Chloé Morin pose, en alternance tous les quinze jours avec Jean-Michel Aphatie, son regard de politologue sur l'actualité, pour les lecteurs de Centre France.
L’escalade des violences qui a marqué ces derniers jours donne l’impression d’un engrenage inéluctable et terrifiant. Gouvernement et opposants à la réforme prennent l’opinion à témoin, chacun renvoyant aux autres la responsabilité des violences qui secouent de nombreuses villes chaque soir. Peu à peu, et sans doute au grand regret des syndicats, le débat se déplace : on parle de moins en moins des retraites, et de plus en plus d’ordre public. Cette configuration tourna à l’avantage du gouvernement au moment où le mouvement des Gilets jaunes bascula dans la violence.
C’est bien pour cela que de nombreux syndicalistes, Laurent Berger en tête, et responsables politiques appellent au calme : comme le dit le secrétaire général de la CFDT, le soutien de l’opinion dépend du pacifisme du mouvement, et doit être préservé à tout prix pour espérer gagner le bras de fer engagé avec le gouvernement.

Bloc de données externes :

/-! `State.updCore` changes `cores` alone. -/
@[simp] theorem State.updCore_now (s : State) (c : Nat) (f : Core → Core) : (s.updCore c f).now = s.now := rfl
@[simp] theorem State.updCore_nextClose (s : State) (c : Nat) (f : Core → Core) : (s.updCore c f).nextClose = s.nextClose := rfl
@[simp] theorem State.updCore_intv (s : State) (c : Nat) (f : Core → Core) : (s.updCore c f).intv = s.intv := rfl
@[simp] theorem State.updCore_power (s : State) (c : Nat) (f : Core → Core) : (s.updCore c f).power = s.power := rfl
@[simp] theorem State.updCore_dies (s : State) (c : Nat) (f : Core → Core) : (s.updCore c f).dies = s.dies := rfl
@[simp] theorem State.updCore_mem (s : State) (c : Nat) (f : Core → Core) : (s.updCore c f).mem = s.mem := rfl
@[simp] theorem State.updCore_l2Old (s : State) (c : Nat) (f : Core → Core) : (s.updCore c f).l2Old = s.l2Old := rfl
@[simp] theorem State.updCore_l1Old (s : State) (c : Nat) (f : Core → Core) : (s.updCore c f).l1Old = s.l1Old := rfl
@[simp] theorem State.updCore_objs (s : State) (c : Nat) (f : Core → Core) : (s.updCore c f).objs = s.objs := rfl
@[simp] theorem State.updCore_flash (s : State) (c : Nat) (f : Core → Core) : (s.updCore c f).flash = s.flash := rfl
@[simp] theorem State.updCore_remap (s : State) (c : Nat) (f : Core → Core) : (s.updCore c f).remap = s.remap := rfl
@[simp] theorem State.updCore_wear (s : State) (c : Nat) (f : Core → Core) : (s.updCore c f).wear = s.wear := rfl
@[simp] theorem State.updCore_islands (s : State) (c : Nat) (f : Core → Core) : (s.updCore c f).islands = s.islands := rfl
@[simp] theorem State.updCore_parts (s : State) (c : Nat) (f : Core → Core) : (s.updCore c f).parts = s.parts := rfl
@[simp] theorem State.updCore_tasks (s : State) (c : Nat) (f : Core → Core) : (s.updCore c f).tasks = s.tasks := rfl
@[simp] theorem State.updCore_gens (s : State) (c : Nat) (f : Core → Core) : (s.updCore c f).gens = s.gens := rfl
@[simp] theorem State.updCore_accepts (s : State) (c : Nat) (f : Core → Core) : (s.updCore c f).accepts = s.accepts := rfl
@[simp] theorem State.updCore_teams (s : State) (c : Nat) (f : Core → Core) : (s.updCore c f).teams = s.teams := rfl
@[simp] theorem State.updCore_nextTeam (s : State) (c : Nat) (f : Core → Core) : (s.updCore c f).nextTeam = s.nextTeam := rfl
@[simp] theorem State.updCore_lastServed (s : State) (c : Nat) (f : Core → Core) : (s.updCore c f).lastServed = s.lastServed := rfl
@[simp] theorem State.updCore_quiesce (s : State) (c : Nat) (f : Core → Core) : (s.updCore c f).quiesce = s.quiesce := rfl
@[simp] theorem State.updCore_passDue (s : State) (c : Nat) (f : Core → Core) : (s.updCore c f).passDue = s.passDue := rfl
@[simp] theorem State.updCore_posted (s : State) (c : Nat) (f : Core → Core) : (s.updCore c f).posted = s.posted := rfl
@[simp] theorem State.updCore_arrs (s : State) (c : Nat) (f : Core → Core) : (s.updCore c f).arrs = s.arrs := rfl
@[simp] theorem State.updCore_rels (s : State) (c : Nat) (f : Core → Core) : (s.updCore c f).rels = s.rels := rfl
@[simp] theorem State.updCore_answers (s : State) (c : Nat) (f : Core → Core) : (s.updCore c f).answers = s.answers := rfl
@[simp] theorem State.updCore_order (s : State) (c : Nat) (f : Core → Core) : (s.updCore c f).order = s.order := rfl
@[simp] theorem State.updCore_flashBad (s : State) (c : Nat) (f : Core → Core) : (s.updCore c f).flashBad = s.flashBad := rfl
@[simp] theorem State.updCore_claimNo (s : State) (c : Nat) (f : Core → Core) : (s.updCore c f).claimNo = s.claimNo := rfl
@[simp] theorem State.updCore_spdmIn (s : State) (c : Nat) (f : Core → Core) : (s.updCore c f).spdmIn = s.spdmIn := rfl
@[simp] theorem State.updCore_linkWait (s : State) (c : Nat) (f : Core → Core) : (s.updCore c f).linkWait = s.linkWait := rfl
@[simp] theorem State.updCore_flights (s : State) (c : Nat) (f : Core → Core) : (s.updCore c f).flights = s.flights := rfl
@[simp] theorem State.updCore_enqs (s : State) (c : Nat) (f : Core → Core) : (s.updCore c f).enqs = s.enqs := rfl
@[simp] theorem State.updCore_pkgcon (s : State) (c : Nat) (f : Core → Core) : (s.updCore c f).pkgcon = s.pkgcon := rfl
@[simp] theorem State.updCore_refused (s : State) (c : Nat) (f : Core → Core) : (s.updCore c f).refused = s.refused := rfl
@[simp] theorem State.updCore_pwrstat (s : State) (c : Nat) (f : Core → Core) : (s.updCore c f).pwrstat = s.pwrstat := rfl
@[simp] theorem State.updCore_bootstat (s : State) (c : Nat) (f : Core → Core) : (s.updCore c f).bootstat = s.bootstat := rfl
@[simp] theorem State.updCore_evq (s : State) (c : Nat) (f : Core → Core) : (s.updCore c f).evq = s.evq := rfl
@[simp] theorem State.updCore_bp (s : State) (c : Nat) (f : Core → Core) : (s.updCore c f).bp = s.bp := rfl
@[simp] theorem State.updCore_bpSteps (s : State) (c : Nat) (f : Core → Core) : (s.updCore c f).bpSteps = s.bpSteps := rfl
@[simp] theorem State.updCore_thlim (s : State) (c : Nat) (f : Core → Core) : (s.updCore c f).thlim = s.thlim := rfl
@[simp] theorem State.updCore_peaklim (s : State) (c : Nat) (f : Core → Core) : (s.updCore c f).peaklim = s.peaklim := rfl
@[simp] theorem State.updCore_trip (s : State) (c : Nat) (f : Core → Core) : (s.updCore c f).trip = s.trip := rfl
@[simp] theorem State.updCore_tripDies (s : State) (c : Nat) (f : Core → Core) : (s.updCore c f).tripDies = s.tripDies := rfl
@[simp] theorem State.updCore_infeas (s : State) (c : Nat) (f : Core → Core) : (s.updCore c f).infeas = s.infeas := rfl
@[simp] theorem State.updCore_floorsAt (s : State) (c : Nat) (f : Core → Core) : (s.updCore c f).floorsAt = s.floorsAt := rfl
@[simp] theorem State.updCore_bootEvents (s : State) (c : Nat) (f : Core → Core) : (s.updCore c f).bootEvents = s.bootEvents := rfl
@[simp] theorem State.updCore_epl (s : State) (c : Nat) (f : Core → Core) : (s.updCore c f).epl = s.epl := rfl
@[simp] theorem State.updCore_linkUp (s : State) (c : Nat) (f : Core → Core) : (s.updCore c f).linkUp = s.linkUp := rfl
@[simp] theorem State.updCore_spdmSeen (s : State) (c : Nat) (f : Core → Core) : (s.updCore c f).spdmSeen = s.spdmSeen := rfl
@[simp] theorem State.updCore_nor (s : State) (c : Nat) (f : Core → Core) : (s.updCore c f).nor = s.nor := rfl
@[simp] theorem State.updCore_recAt (s : State) (c : Nat) (f : Core → Core) : (s.updCore c f).recAt = s.recAt := rfl
@[simp] theorem State.updCore_active (s : State) (c : Nat) (f : Core → Core) : (s.updCore c f).active = s.active := rfl
@[simp] theorem State.updCore_saved (s : State) (c : Nat) (f : Core → Core) : (s.updCore c f).saved = s.saved := rfl
@[simp] theorem State.updCore_out (s : State) (c : Nat) (f : Core → Core) : (s.updCore c f).out = s.out := rfl
@[simp] theorem State.updCore_agenda (s : State) (c : Nat) (f : Core → Core) : (s.updCore c f).agenda = s.agenda := rfl
@[simp] theorem State.updCore_fresh (s : State) (c : Nat) (f : Core → Core) : (s.updCore c f).fresh = s.fresh := rfl
@[simp] theorem State.updCore_cur (s : State) (c : Nat) (f : Core → Core) : (s.updCore c f).cur = s.cur := rfl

Face à l’impasse démocratique, nous mesurons la fragilité de nos institutions. Elles ne sont fortes que de la confiance qui leur est accordée, une confiance dont on sait bien qu’elle fait de plus en plus cruellement défaut depuis quelques années.
Si le Président n’exprime aucun regret, le spectateur impuissant de ce tourbillon de colère et de ressentiment ne peut s’empêcher de s’interroger : la principale erreur d’Emmanuel Macron ne fut-elle pas, au fond, de choisir Ciotti contre Berger ? La réforme systémique voulue par la CFDT fut jugée inacceptable parce que les Français la rejetèrent en 2019. Pourtant, l’on peut légitimement penser qu’ils rejetèrent sa complexité, le fait qu’elle mêlait réforme financière et systémique à la fois. Le Président préféra cette fois-ci gérer en premier la contrainte financière, en s’appuyant sur des Républicains qui ont fait de la maîtrise des déficits et du report de l’âge de départ à la retraite un marqueur de leur identité politique.
Las, c’était sans compter que ce parti dit « de gouvernement » se divise toujours plus à mesure que son socle électoral rétrécit, exactement comme le Parti socialiste. L’avenir de la réforme des retraites fut mis dans les mains d’une famille qui ressemble de plus en plus à un groupuscule turbulent. Prenons le pari que l’issue du conflit ne viendra pas de LR, mais de la CFDT.